Banner looked up at the glass frontage, reflecting a gunmetal gray sky in the November daylight.
“Here?” She sounded doubtful.
“Here,” I confirmed. I took a step forward, activating the sensor for the big revolving door, which began circling demurely. I held my arm out—after you—and Banner stepped into the revolving door. It brought us out in an anonymous reception area, the width of the building but only thirty feet deep. The gray of the carpet was not far from the color of the sky outside. A long, high reception desk ran the length of the space at the other side, looking a lot like an airport check-in. A pair of potted ferns provided a splash of verdant color to relieve the austerity. There were two female receptionists at the desk, one young, one in middle age. The middle-aged one was on the phone. The younger one smiled politely as we entered.

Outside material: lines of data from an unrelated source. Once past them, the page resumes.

theorem State.exchange_cell (s : State) {i : Nat} (hi : i < 16) (d : DataAddr) :
    (s.exchange i).cell d = if d = altCell i then s.readCell (BitVec.ofNat 8 i)
      else if d = BitVec.ofNat 8 i then s.cell (altCell i) else s.cell d := by
  rw [s.exchange_eq hi, State.setCell_cell, State.writeCell_cell, State.afterReads_cell]

/-! What the locations of IN and OUT depend on. -/

theorem State.inAddr_congr {s t : State} (h : t.cell 0xF3 = s.cell 0xF3) : t.inAddr = s.inAddr := by
  have hiopos : t.iopos = s.iopos := congrArg (·.getLsbD 1) h
  rw [State.inAddr, State.inAddr, hiopos]

theorem State.outAddr_congr {s t : State} (h : t.cell 0xF3 = s.cell 0xF3) : t.outAddr = s.outAddr := by
  have hiopos : t.iopos = s.iopos := congrArg (·.getLsbD 1) h
  rw [State.outAddr, State.outAddr, hiopos]

theorem State.readsInput_congr {s t : State} (h : t.cell 0xF3 = s.cell 0xF3) (hp : t.params = s.params) (a : DataAddr) :
    t.readsInput a = s.readsInput a := by
  rw [State.readsInput, State.readsInput, State.inAddr_congr h, hp]

/-- Of the first sixteen cells only 0x0B can be the active IN location (R24). -/
theorem State.readsInput_low (s : State) {i : Nat} (hi : i < 16) :
    s.readsInput (BitVec.ofNat 8 i) = true ↔ i = 11 ∧ s.readsInput 0x0B = true := by
  by_cases h : i = 11
  · subst h; simp
  · have hne : s.readsInput (BitVec.ofNat 8 i) = false :=
      s.readsInput_elsewhere (BitVec.toNat_ne.2 (by rw [toNat_ofNat_lt_16 hi]; exact h))
        (BitVec.toNat_ne.2 (by rw [toNat_ofNat_lt_16 hi]; show i ≠ 0xFB; omega))
    simp [hne, h]

/-- Of the first sixteen cells only 0x0A can be the active OUT location (R24). -/
theorem State.eq_outAddr_low (s : State) {i : Nat} (hi : i < 16) :
    BitVec.ofNat 8 i = s.outAddr ↔ i = 10 ∧ s.iopos = false := by
  rw [← BitVec.toNat_inj, toNat_ofNat_lt_16 hi, State.outAddr]
  cases s.iopos
  · simp
  · simp; omega

/-- An exchange makes one event where it writes the active OUT location (R45). -/
theorem State.exchange_outputs (s : State) {i : Nat} (hi : i < 16) :
    (s.exchange i).outputs =
      if i = 10 ∧ s.iopos = false ∧ s.params.ioModel = .external then s.outputs ++ [s.cell (altCell i)] else s.outputs := by
  have hout : (s.afterReads [BitVec.ofNat 8 i]).outAddr = s.outAddr := State.outAddr_congr (s.afterReads_cell _ _)
  rw [s.exchange_eq hi, State.setCell_outputs, State.writeCell_outputs, hout]
  simp only [s.eq_outAddr_low hi, State.afterReads_params, State.afterReads_outputs, and_assoc]

/-- An exchange makes one Input() where it reads the active IN location (R44). -/
theorem State.exchange_supply (s : State) {i : Nat} (hi : i < 16) :
    ((s.exchange i).inputs, (s.exchange i).inputsRead) =
      if i = 11 ∧ s.readsInput 0x0B = true then (s.inputs.tail, s.inputsRead + 1) else (s.inputs, s.inputsRead) := by
  rw [s.exchange_eq hi]
  simp only [State.setCell_inputs, State.setCell_inputsRead, State.writeCell_inputs, State.writeCell_inputsRead,
    State.afterReads, List.any_cons, List.any_nil, Bool.or_false, s.readsInput_low hi]
  split <;> rfl

/-- The cells of the first n exchanges (R181). -/
def isExchanged (n : Nat) (a : DataAddr) : Prop := ∃ k, k < n ∧ (a = BitVec.ofNat 8 k ∨ a = altCell k)

/-- Among the first 256 addresses the exchanged ones are 0 to n - 1 and 0xE0 to 0xE0 + n - 1. -/
theorem isExchanged_iff {n : Nat} (hn : n ≤ 16) (a : DataAddr) :
    isExchanged n a ↔ a.toNat < n ∨ 0xE0 ≤ a.toNat ∧ a.toNat < 0xE0 + n := by
  constructor
  · rintro ⟨k, hk, rfl | rfl⟩
    · rw [toNat_ofNat_lt_16 (by omega)]; omega
    · rw [altCell_toNat (by omega)]; omega
  · rintro (h | h)
    · exact ⟨a.toNat, h, .inl (BitVec.eq_of_toNat_eq (by rw [toNat_ofNat_lt_16 (by omega)]))⟩
    · exact ⟨a.toNat - 0xE0, by omega, .inr (BitVec.eq_of_toNat_eq (by rw [altCell_toNat (by omega)]; omega))⟩

/-- What the first n exchanges have done: the cells, at most one event and at most one Input() (R181). -/
structure Exchanged (n : Nat) (s t : State) : Prop where
  low : ∀ k, k < n → t.cell (BitVec.ofNat 8 k) = s.cell (altCell k)
  high : ∀ k, k < n → t.cell (altCell k) = s.readCell (BitVec.ofNat 8 k)
  rest : ∀ a, ¬ isExchanged n a → t.cell a = s.cell a
  outputs : t.outputs =
    if 11 ≤ n ∧ s.iopos = false ∧ s.params.ioModel = .external then s.outputs ++ [s.cell 0xEA] else s.outputs
  supply : (t.inputs, t.inputsRead) =
    if 12 ≤ n ∧ s.readsInput 0x0B = true then (s.inputs.tail, s.inputsRead + 1) else (s.inputs, s.inputsRead)
  params : t.params = s.params

namespace Exchanged

variable {n : Nat} {s t : State}

/-- WRFLAGS is not exchanged, so IN and OUT stay where they are. -/
theorem wrflags (h : Exchanged n s t) (hn : n ≤ 16) : t.cell 0xF3 = s.cell 0xF3 :=
  h.rest _ (by rw [isExchanged_iff hn]; show ¬ (0xF3 < n ∨ 0xE0 ≤ 0xF3 ∧ 0xF3 < 0xE0 + n); omega)

/-- The next exchange still reads what the register's cell gave at first: no Input() was made before R11. -/
theorem readCell_next (h : Exchanged n s t) (hn : n < 16) : t.readCell (BitVec.ofNat 8 n) = s.readCell (BitVec.ofNat 8 n) := by
  have hcell : t.cell (BitVec.ofNat 8 n) = s.cell (BitVec.ofNat 8 n) :=
    h.rest _ (by rw [isExchanged_iff (by omega), toNat_ofNat_lt_16 hn]; omega)
  have hreads : t.readsInput (BitVec.ofNat 8 n) = s.readsInput (BitVec.ofNat 8 n) :=
    State.readsInput_congr (h.wrflags (by omega)) h.params _
  rw [State.readCell, State.readCell, hreads, hcell]
  split
  case isFalse => rfl
  case isTrue hin =>
    have hn11 : n = 11 := ((s.readsInput_low hn).1 hin).1
    have hsupply := h.supply
    rw [if_neg (by omega)] at hsupply
    obtain ⟨hinputs, hcount⟩ := Prod.mk.inj hsupply
    rw [State.input, State.input, hinputs, hcount]

/-- The next exchange adds its pair. -/
theorem succ (h : Exchanged n s t) (hn : n < 16) : Exchanged (n + 1) s (t.exchange n) where
  low k hk := by
    have hne : BitVec.ofNat 8 k ≠ altCell n :=
      BitVec.toNat_ne.2 (by rw [toNat_ofNat_lt_16 (by omega), altCell_toNat hn]; omega)
    rw [t.exchange_cell hn, if_neg hne]
    by_cases hkn : k = n
    · subst hkn
      rw [if_pos rfl]
      exact h.rest _ (by rw [isExchanged_iff (by omega), altCell_toNat hn]; omega)
    · rw [if_neg (BitVec.toNat_ne.2 (by rw [toNat_ofNat_lt_16 (by omega), toNat_ofNat_lt_16 hn]; exact hkn))]
      exact h.low k (by omega)
  high k hk := by
    rw [t.exchange_cell hn]
    by_cases hkn : k = n
    · subst hkn
      rw [if_pos rfl, h.readCell_next hn]
    · rw [if_neg (BitVec.toNat_ne.2 (by rw [altCell_toNat (by omega), altCell_toNat hn]; omega)),
        if_neg (BitVec.toNat_ne.2 (by rw [altCell_toNat (by omega), toNat_ofNat_lt_16 hn]; omega))]
      exact h.high k (by omega)
  rest a ha := by
    have halt : a ≠ altCell n := fun e => ha ⟨n, by omega, .inr e⟩
    have hreg : a ≠ BitVec.ofNat 8 n := fun e => ha ⟨n, by omega, .inl e⟩
    rw [t.exchange_cell hn, if_neg halt, if_neg hreg]
    exact h.rest a fun ⟨k, hk, e⟩ => ha ⟨k, by omega, e⟩
  outputs := by
    have hiopos : t.iopos = s.iopos := congrArg (·.getLsbD 1) (h.wrflags (by omega))
    rw [t.exchange_outputs hn, h.outputs, h.params, hiopos]
    by_cases hn10 : n = 10
    · subst hn10
      have hcell : t.cell (altCell 10) = s.cell 0xEA := h.rest _ (by rw [isExchanged_iff (by omega)]; decide)
      simp [hcell]
    · have hle : 11 ≤ n + 1 ↔ 11 ≤ n := by omega
      simp [hn10, hle]
  supply := by
    have hreads : t.readsInput 0x0B = s.readsInput 0x0B := State.readsInput_congr (h.wrflags (by omega)) h.params _
    rw [t.exchange_supply hn, hreads]
    by_cases hn11 : n = 11
    · subst hn11
      obtain ⟨hinputs, hcount⟩ := Prod.mk.inj h.supply
      simp [hinputs, hcount]
    · have hle : 12 ≤ n + 1 ↔ 12 ≤ n := by omega
      simp only [hn11, hle, false_and, if_false, h.supply]
  params := by rw [t.exchange_eq hn]; simp [h.params]

end Exchanged

/-- The first n exchanges, from any state. -/
theorem State.exchangeFirst_exchanged (s : State) : ∀ {n}, n ≤ 16 → Exchanged n s (s.exchangeFirst n)
  | 0, _ => by
    refine ⟨?_, ?_, fun _ _ => rfl, ?_, ?_, rfl⟩ <;> simp [State.exchangeFirst]
  | _ + 1, hn => (s.exchangeFirst_exchanged (Nat.le_of_succ_le hn)).succ hn

/-- EXR's count is 1 to 16 (R63, R181). -/
theorem exrCount_eq (n : Nibble) : exrCount n = if n = 0 then 16 else n.toNat := rfl

theorem exrCount_le (n : Nibble) : exrCount n ≤ 16 := by
  have := n.isLt
  rw [exrCount_eq]
  split <;> omega

/-- EXR completes where its check does not stop it (R181). -/
theorem exec_exrN {s : State} {n : Nibble} (h : s.exrFault (exrCount n) = none) :
    exec (.exrN n) s = .next (s.exchangeFirst (exrCount n)) := by
  simp [exec, execExrN, h]

/-- Settles O22: the sixteen exchanges or fewer, and what exchanges leave alone. -/
theorem exchangeRegisters : Obligations.ExchangeRegisters := by
  intro s n count hcount hallowed
  obtain rfl : count = exrCount n := hcount
  have hfault : s.exrFault (exrCount n) = none := by
    refine if_neg fun h => ?_
    rcases hallowed with hlt | hplain
    · omega
    · exact h.2 hplain
  have hex := s.exchangeFirst_exchanged (exrCount_le n)
  obtain ⟨hpc, hsp, hc, hz, hv, hpm, hparams, -⟩ := s.exchangeFirst_frame (exrCount n)
  refine ⟨rfl, _, exec_exrN hfault, fun k hk => ⟨hex.low k hk, hex.high k hk⟩, fun a ha => hex.rest a ?_,
    hpc, hsp, hc, hz, hv, hpm, hparams, hex.outputs, hex.supply⟩
  rintro ⟨k, hk, h | h⟩
  · exact (ha k hk).1 h
  · exact (ha k hk).2 h

/-- Settles O49: each exchange of the second EXR undoes one of the first, as no cell is read from the environment. -/
theorem exchangeTwiceRestores : Obligations.ExchangeTwiceRestores := by
  intro s n hfault hplain
  have hle := exrCount_le n
  obtain ⟨hpc, -, -, -, -, -, hparams, -⟩ := s.exchangeFirst_frame (exrCount n)
  have hfirst := s.exchangeFirst_exchanged hle
  have hsecond := (s.exchangeFirst (exrCount n)).exchangeFirst_exchanged hle
  have hfault' : (s.exchangeFirst (exrCount n)).exrFault (exrCount n) = none := by
    rw [← hfault, State.exrFault, State.exrFault, State.instrAddr, State.instrAddr, hpc, hparams]
  refine ⟨_, _, exec_exrN hfault, exec_exrN hfault', fun a => ?_⟩
  by_cases ha : isExchanged (exrCount n) a
  · obtain ⟨k, hk, rfl | rfl⟩ := ha
    · rw [hsecond.low k hk, hfirst.high k hk, State.readCell_plain (hplain k hk)]
    · have hplain' := (State.readsInput_congr (hfirst.wrflags hle) hparams _).trans (hplain k hk)
      rw [hsecond.high k hk, State.readCell_plain hplain', hfirst.low k hk]
  · rw [hsecond.rest a ha, hfirst.rest a ha]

I could see Banner reach unconsciously for her FBI identification and touched her forearm to stop her. I didn’t blame her. It probably gets to be as reflexive and as reliable as putting your hand out to open a door.
“Good afternoon,” I said. “We’re looking for Kane Holdings?”
The brunette reciprocated the good afternoon and consulted something on her desk, below the upper shelf visible to visitors.
She repeated the name to herself. “I’m not sure . . . Oh, here it is. They’re on fourteen. Looks like they just moved in. Can I ask you to sign in?”
I thanked her and signed us in as John and Jane Smith. The receptionist indicated the elevators, and we stepped in and hit the button. When the doors had closed, Banner spoke for the first time.
“You never told me how the hell—”
I shot her a pointed sidelong glance.
“Good at finding people,” she said wryly, shaking her head
.
“Let me do the talking.”
The red LCD counter crept up to fourteen; the elevator pinged and the doors slid open, revealing more gray carpet and a long corridor with a door every thirty feet or so. Some of the doors were unmarked; some had the remains of nameplates that had been peeled off. There was no door marked as Kane Holdings. We heard a click as one of the doors at the far end of the corridor opened inward, and a guy the size and shape of a WWE wrestler stepped out.
He said nothing, just occupied the corridor like a rhino in a supermarket aisle. It was an apt comparison in other ways too: His skin looked gray and dry and tough. We approached him. When we were within a dozen paces, he spoke. He addressed me, not even looking at Banner.
“Mr. Blake.” It was an acknowledgment, not a question. The Russian accent was pronounced, the three syllables spaced out and carefully separated.
“Yes.”
“Mr. Korakovski is able to give you fifteen minutes.”
57
3:04 p.m.
The Black Hills National Park stretched out for sixty miles to the west of John Hatcher’s wood and glass monument to his own vanity. As soon as Wardell had discovered that, he’d known the target really was ideal—because it allowed a million perfect escape routes. Unless you were wearing a hi-vis hunting vest and waving at the sky, nobody was going to be able to find you once you got more than a hundred yards into those woods. There were a few small Forest Service roads within easy distance of Wardell’s camp and some unmapped logging trails. Wardell ignored these in favor of an eighteen-mile hike cross-country to the point where Highway 85 cut through the woods.